**Purpose**

The goal of this code is to impute values for the PCIAT variables and, based on these, compute sii scores.

This code would not be part of what we submit to the Kaggle competition, since we wouldn't have access to the outcome variables there

**Note**: It appears that the original PCIAT-PCIAT_Total values were computed by replacing missing values with scores of 5. So the code here might not be needed--or might even be problematic 

In [15]:
import pandas as pd
from sklearn.impute import KNNImputer

In [16]:
#This is the starting data.
train_cleaned=pd.read_csv('train_cleaned.csv')

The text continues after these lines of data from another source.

-- ==== Sys2Proof/Certificates/Slice0/Obligations.lean ====
section
/-! DEFINITION. The statements for the provers. -/

open Sys2Proof Sys2Proof.Machine Sys2Proof.Safety

/-! ### Tile instructions -/

/-- R100, R101, R102: ADD, ADC, SUB, SBC, NEG, INC and DEC, and ADDI, SUBI, ADCI and SBCI.  The registers are
read before a load in flight lands and written after it (R69, R120). -/
def Obligations.ArithmeticInstructions : Prop :=
  ∀ (p : Nat) (x : Pfx) (d e : Fin 16) (imm : W16) (s : State),
    let w := opW x.wide
    let o := s.tile p
    let a := o.rd x.wide d
    let b := o.rd x.wide e
    let k := imm.toNat % 2 ^ w
    let c := b2n o.fl.c
    let put (r : Nat) (f : Flags) : Tile := { o.land.wr x.wide d r with fl := f }
    let ran (t : State) (len r : Nat) (f : Flags) : Prop := Retires s t p (following s p len x) (put r f)
    (Executes s p 2 x → evenIf x.wide [d, e] →
      (∃ t, exec (.add p x d e) s = .next t ∧ ran t 2 ((a + b) % 2 ^ w) (sumFlags w a b 0)) ∧
      (∃ t, exec (.adc p x d e) s = .next t ∧ ran t 2 ((a + b + c) % 2 ^ w) (sumFlags w a b c)) ∧
      (∃ t, exec (.sub p x d e) s = .next t ∧ ran t 2 (diff w a b 0) (diffFlags w a b 0)) ∧
      (∃ t, exec (.sbc p x d e) s = .next t ∧ ran t 2 (diff w a b c) (diffFlags w a b c))) ∧
    (Executes s p 2 x → evenIf x.wide [d] →
      (∃ t, exec (.neg p x d) s = .next t ∧ ran t 2 (diff w 0 a 0) (diffFlags w 0 a 0)) ∧
      (∃ t, exec (.inc p x d) s = .next t ∧
        ran t 2 ((a + 1) % 2 ^ w) { sumFlags w a 1 0 with c := o.fl.c }) ∧
      (∃ t, exec (.dec p x d) s = .next t ∧ ran t 2 (diff w a 1 0) { diffFlags w a 1 0 with c := o.fl.c })) ∧
    (Executes s p (2 + b2n x.wide) x → evenIf x.wide [d] →
      ∃ t, exec (.addi p x d imm) s = .next t ∧
        ran t (2 + b2n x.wide) ((a + k) % 2 ^ w) (sumFlags w a k 0)) ∧
    (Executes s p (3 + b2n x.wide) x → evenIf x.wide [d] →
      (∃ t, exec (.subi p x d imm) s = .next t ∧
        ran t (3 + b2n x.wide) (diff w a k 0) (diffFlags w a k 0)) ∧
      (∃ t, exec (.adci p x d imm) s = .next t ∧
        ran t (3 + b2n x.wide) ((a + k + c) % 2 ^ w) (sumFlags w a k c)) ∧
      (∃ t, exec (.sbci p x d imm) s = .next t ∧
        ran t (3 + b2n x.wide) (diff w a k c) (diffFlags w a k c)))

/-- R100, R101, R102: MOV, AND, OR, XOR, NOT and SWAP, and MOVI, ANDI, ORI and XORI. -/
def Obligations.LogicInstructions : Prop :=
  ∀ (p : Nat) (x : Pfx) (d e : Fin 16) (imm : W16) (s : State),
    let w := opW x.wide
    let o := s.tile p
    let a := o.rd x.wide d
    let b := o.rd x.wide e
    let k := imm.toNat % 2 ^ w
    let put (r : Nat) (f : Flags) : Tile := { o.land.wr x.wide d r with fl := f }
    let ran (t : State) (len r : Nat) (f : Flags) : Prop := Retires s t p (following s p len x) (put r f)
    let lf (r : Nat) : Flags := logicFlags w r o.fl
    let swapped := a / 2 ^ (w / 2) + a % 2 ^ (w / 2) * 2 ^ (w / 2)
    (Executes s p 2 x → evenIf x.wide [d, e] →
      (∃ t, exec (.mov p (.copy x d e)) s = .next t ∧ ran t 2 b o.fl) ∧
      (∃ t, exec (.and p x d e) s = .next t ∧ ran t 2 (a &&& b) (lf (a &&& b))) ∧
      (∃ t, exec (.or p x d e) s = .next t ∧ ran t 2 (a ||| b) (lf (a ||| b))) ∧
      (∃ t, exec (.xor p x d e) s = .next t ∧ ran t 2 (a ^^^ b) (lf (a ^^^ b)))) ∧
    (Executes s p 2 x → evenIf x.wide [d] →
      (∃ t, exec (.not p x d) s = .next t ∧ ran t 2 (2 ^ w - 1 - a) (lf (2 ^ w - 1 - a))) ∧
      (∃ t, exec (.swap p x d) s = .next t ∧
        ran t 2 swapped { o.fl with n := nOf w swapped, z := zOf swapped })) ∧
    (Executes s p (2 + b2n x.wide) x → evenIf x.wide [d] →
      ∃ t, exec (.movi p x d imm) s = .next t ∧ ran t (2 + b2n x.wide) k o.fl) ∧
    (Executes s p (3 + b2n x.wide) x → evenIf x.wide [d] →
      (∃ t, exec (.andi p x d imm) s = .next t ∧ ran t (3 + b2n x.wide) (a &&& k) (lf (a &&& k))) ∧
      (∃ t, exec (.ori p x d imm) s = .next t ∧ ran t (3 + b2n x.wide) (a ||| k) (lf (a ||| k))) ∧
      (∃ t, exec (.xori p x d imm) s = .next t ∧ ran t (3 + b2n x.wide) (a ^^^ k) (lf (a ^^^ k))))
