-- ==== Sys2Proof/Laws/State.lean ====
section
/-! SUPPORT. One lemma per field and update of State: reading back what an update wrote, and every field that
it leaves alone. -/

namespace Sys2Proof.Machine

set_option Elab.async false

/-! ### Tables -/

@[simp] theorem tget_tput_self {α : Type} (d v : α) (k : Nat) (m : Table α) :
    tget d k (tput k v m) = v := by
  induction m with
  | nil => simp [tput, tget]
  | cons e r ih =>
    obtain ⟨j, w⟩ := e
    unfold tput
    split
    · simp [tget]
    · split
      · simp [tget]
      · rename_i h _; simp [tget, h, ih]

theorem tget_tput_ne {α : Type} (d v : α) {k j : Nat} (h : j ≠ k) (m : Table α) :
    tget d j (tput k v m) = tget d j m := by
  induction m with
  | nil => simp [tput, tget, Ne.symm h]
  | cons e r ih =>
    obtain ⟨i, w⟩ := e
    unfold tput
    split
    · rename_i hi; subst hi; simp [tget, Ne.symm h]
    · split
      · simp [tget, Ne.symm h]
      · simp [tget, ih]

@[simp] theorem tput_tput {α : Type} (k : Nat) (v w : α) (m : Table α) : tput k v (tput k w m) = tput k v m := by
  induction m with
  | nil => simp [tput]
  | cons e r ih =>
    obtain ⟨i, u⟩ := e
    rcases Nat.lt_trichotomy k i with h | h | h
    · simp [tput, h, Nat.ne_of_gt h]
    · simp [tput, h]
    · simp [tput, Nat.not_lt_of_gt h, Nat.ne_of_lt h, ih]

@[simp] theorem tfind?_tput_self {α : Type} (k : Nat) (v : α) (m : Table α) : tfind? k (tput k v m) = some v := by
  induction m with
  | nil => simp [tput, tfind?]
  | cons e r ih =>
    obtain ⟨i, u⟩ := e
    unfold tput
    split
    · simp [tfind?]
    · split
      · simp [tfind?]
      · rename_i h _; simp [tfind?, h, ih]

theorem tfind?_tput_ne {α : Type} (v : α) {k j : Nat} (h : j ≠ k) (m : Table α) :
    tfind? j (tput k v m) = tfind? j m := by
  induction m with
  | nil => simp [tput, tfind?, Ne.symm h]
  | cons e r ih =>
    obtain ⟨i, u⟩ := e
    unfold tput
    split
    · rename_i hi; subst hi; simp [tfind?, Ne.symm h]
    · split
      · simp [tfind?, Ne.symm h]
      · simp [tfind?, ih]

@[simp] theorem tfind?_tdel_self {α : Type} (k : Nat) (m : Table α) : tfind? k (tdel k m) = none := by
  induction m with
  | nil => rfl
  | cons e r ih =>
    obtain ⟨i, u⟩ := e
    by_cases h : i = k
    · simpa [tdel, h] using ih
    · simpa [tdel, h, tfind?] using ih

theorem tfind?_tdel_ne {α : Type} {k j : Nat} (h : j ≠ k) (m : Table α) : tfind? j (tdel k m) = tfind? j m := by
  induction m with
  | nil => rfl
  | cons e r ih =>
    obtain ⟨i, u⟩ := e
    by_cases hi : i = k
    · subst hi; simpa [tdel, tfind?, Ne.symm h] using ih
    · by_cases hj : i = j
      · simp [tdel, tfind?, hj, h]
      · simpa [tdel, hi, tfind?, hj] using ih

/-! ### A replaced unit reads back -/

@[simp] theorem State.setTile_tile (s : State) (k : Nat) (v : Tile) : (s.setTile k v).tile k = v :=
  tget_tput_self _ _ _ _
theorem State.setTile_tile_ne (s : State) (v : Tile) {k j : Nat} (h : j ≠ k) :
    (s.setTile k v).tile j = s.tile j := tget_tput_ne _ _ h _
@[simp] theorem State.setQueue_queue (s : State) (k : Nat) (v : Queue) : (s.setQueue k v).queue k = v :=
  tget_tput_self _ _ _ _
theorem State.setQueue_queue_ne (s : State) (v : Queue) {k j : Nat} (h : j ≠ k) :
    (s.setQueue k v).queue j = s.queue j := tget_tput_ne _ _ h _
@[simp] theorem State.setDisp_disp (s : State) (k : Nat) (v : Disp) : (s.setDisp k v).disp k = v :=
  tget_tput_self _ _ _ _
theorem State.setDisp_disp_ne (s : State) (v : Disp) {k j : Nat} (h : j ≠ k) :
    (s.setDisp k v).disp j = s.disp j := tget_tput_ne _ _ h _
@[simp] theorem State.setStream_stream (s : State) (k : Nat) (v : Stream) : (s.setStream k v).stream k = v :=
  tget_tput_self _ _ _ _
theorem State.setStream_stream_ne (s : State) (v : Stream) {k j : Nat} (h : j ≠ k) :
    (s.setStream k v).stream j = s.stream j := tget_tput_ne _ _ h _
@[simp] theorem State.setChan_chan (s : State) (k : Nat) (v : Chan) : (s.setChan k v).chan k = v :=
  tget_tput_self _ _ _ _
theorem State.setChan_chan_ne (s : State) (v : Chan) {k j : Nat} (h : j ≠ k) :
    (s.setChan k v).chan j = s.chan j := tget_tput_ne _ _ h _
@[simp] theorem State.setDmaE_dmaE (s : State) (k : Nat) (v : DmaEngine) : (s.setDmaE k v).dmaE k = v :=
  tget_tput_self _ _ _ _
theorem State.setDmaE_dmaE_ne (s : State) (v : DmaEngine) {k j : Nat} (h : j ≠ k) :
    (s.setDmaE k v).dmaE j = s.dmaE j := tget_tput_ne _ _ h _
@[simp] theorem State.setSrc_src (s : State) (k : Nat) (v : Src) : (s.setSrc k v).src k = v :=
  tget_tput_self _ _ _ _
theorem State.setSrc_src_ne (s : State) (v : Src) {k j : Nat} (h : j ≠ k) :
    (s.setSrc k v).src j = s.src j := tget_tput_ne _ _ h _
@[simp] theorem State.setHold_hold (s : State) (k : Nat) (v : Hold) : (s.setHold k v).hold k = v :=
  tget_tput_self _ _ _ _
theorem State.setHold_hold_ne (s : State) (v : Hold) {k j : Nat} (h : j ≠ k) :
    (s.setHold k v).hold j = s.hold j := tget_tput_ne _ _ h _
@[simp] theorem State.setAlarm_alarm (s : State) (k : Nat) (v : Alarm) : (s.setAlarm k v).alarm k = v :=
  tget_tput_self _ _ _ _
theorem State.setAlarm_alarm_ne (s : State) (v : Alarm) {k j : Nat} (h : j ≠ k) :
    (s.setAlarm k v).alarm j = s.alarm j := tget_tput_ne _ _ h _
@[simp] theorem State.setPin_pin (s : State) (k : Nat) (v : Pin) : (s.setPin k v).pin k = v :=
  tget_tput_self _ _ _ _
theorem State.setPin_pin_ne (s : State) (v : Pin) {k j : Nat} (h : j ≠ k) :
    (s.setPin k v).pin j = s.pin j := tget_tput_ne _ _ h _
@[simp] theorem State.setTimer_timer (s : State) (k : Nat) (v : Timer) : (s.setTimer k v).timer k = v :=
  tget_tput_self _ _ _ _
theorem State.setTimer_timer_ne (s : State) (v : Timer) {k j : Nat} (h : j ≠ k) :
    (s.setTimer k v).timer j = s.timer j := tget_tput_ne _ _ h _
@[simp] theorem State.setSer_ser (s : State) (k : Nat) (v : Ser) : (s.setSer k v).ser k = v :=
  tget_tput_self _ _ _ _
theorem State.setSer_ser_ne (s : State) (v : Ser) {k j : Nat} (h : j ≠ k) :
    (s.setSer k v).ser j = s.ser j := tget_tput_ne _ _ h _
@[simp] theorem State.setBank_bank (s : State) (k : Nat) (v : Bank) : (s.setBank k v).bank k = v :=
  tget_tput_self _ _ _ _
theorem State.setBank_bank_ne (s : State) (v : Bank) {k j : Nat} (h : j ≠ k) :
    (s.setBank k v).bank j = s.bank j := tget_tput_ne _ _ h _
@[simp] theorem State.setCourt_court (s : State) (k : Nat) (v : Court) : (s.setCourt k v).court k = v :=
  tget_tput_self _ _ _ _
theorem State.setCourt_court_ne (s : State) (v : Court) {k j : Nat} (h : j ≠ k) :
    (s.setCourt k v).court j = s.court j := tget_tput_ne _ _ h _
@[simp] theorem State.setMbx_mbx (s : State) (k : Nat) (v : Mbx) : (s.setMbx k v).mbx k = v :=
  tget_tput_self _ _ _ _
theorem State.setMbx_mbx_ne (s : State) (v : Mbx) {k j : Nat} (h : j ≠ k) :
    (s.setMbx k v).mbx j = s.mbx j := tget_tput_ne _ _ h _
@[simp] theorem State.setPort_port (s : State) (k : Nat) (v : LinkPort) : (s.setPort k v).port k = v :=
  tget_tput_self _ _ _ _
theorem State.setPort_port_ne (s : State) (v : LinkPort) {k j : Nat} (h : j ≠ k) :
    (s.setPort k v).port j = s.port j := tget_tput_ne _ _ h _
@[simp] theorem State.setFeed_feed (s : State) (k : Nat) (v : Feed) : (s.setFeed k v).feed k = v :=
  tget_tput_self _ _ _ _
theorem State.setFeed_feed_ne (s : State) (v : Feed) {k j : Nat} (h : j ≠ k) :
    (s.setFeed k v).feed j = s.feed j := tget_tput_ne _ _ h _
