-- ==== Sys2Proof/Laws/Queue.lean ====
section
/-! SUPPORT. No shared operation touches the queue of waiting commands: one simp lemma for each. -/

namespace Sys2Proof.Machine

set_option Elab.async false

set_option linter.all false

**Removing Participants with No Data**

Many participants don't have data for any of the 20 PCIAT variables. We'll remove these from the data file.

In [17]:
#First we'll create a list of columns that hold the PCIAT values
pciats = [col for col in train_cleaned.columns if 'PCIAT' in col]
pciats.remove('PCIAT-Season')
pciats.remove('PCIAT-PCIAT_Total')

#Remove rows where all values in pciats are NaN
train_imp_KNN = train_cleaned.copy()
train_imp_KNN['pciatsnotna_sum'] = train_imp_KNN[pciats].notna().sum(axis=1)
train_imp_KNN = train_imp_KNN[train_imp_KNN['pciatsnotna_sum'] != 0]
train_imp_KNN.reset_index(drop=True, inplace=True)

#Remove the pciatsnotna_sum variable
train_imp_KNN.drop(columns=['pciatsnotna_sum'], inplace=True)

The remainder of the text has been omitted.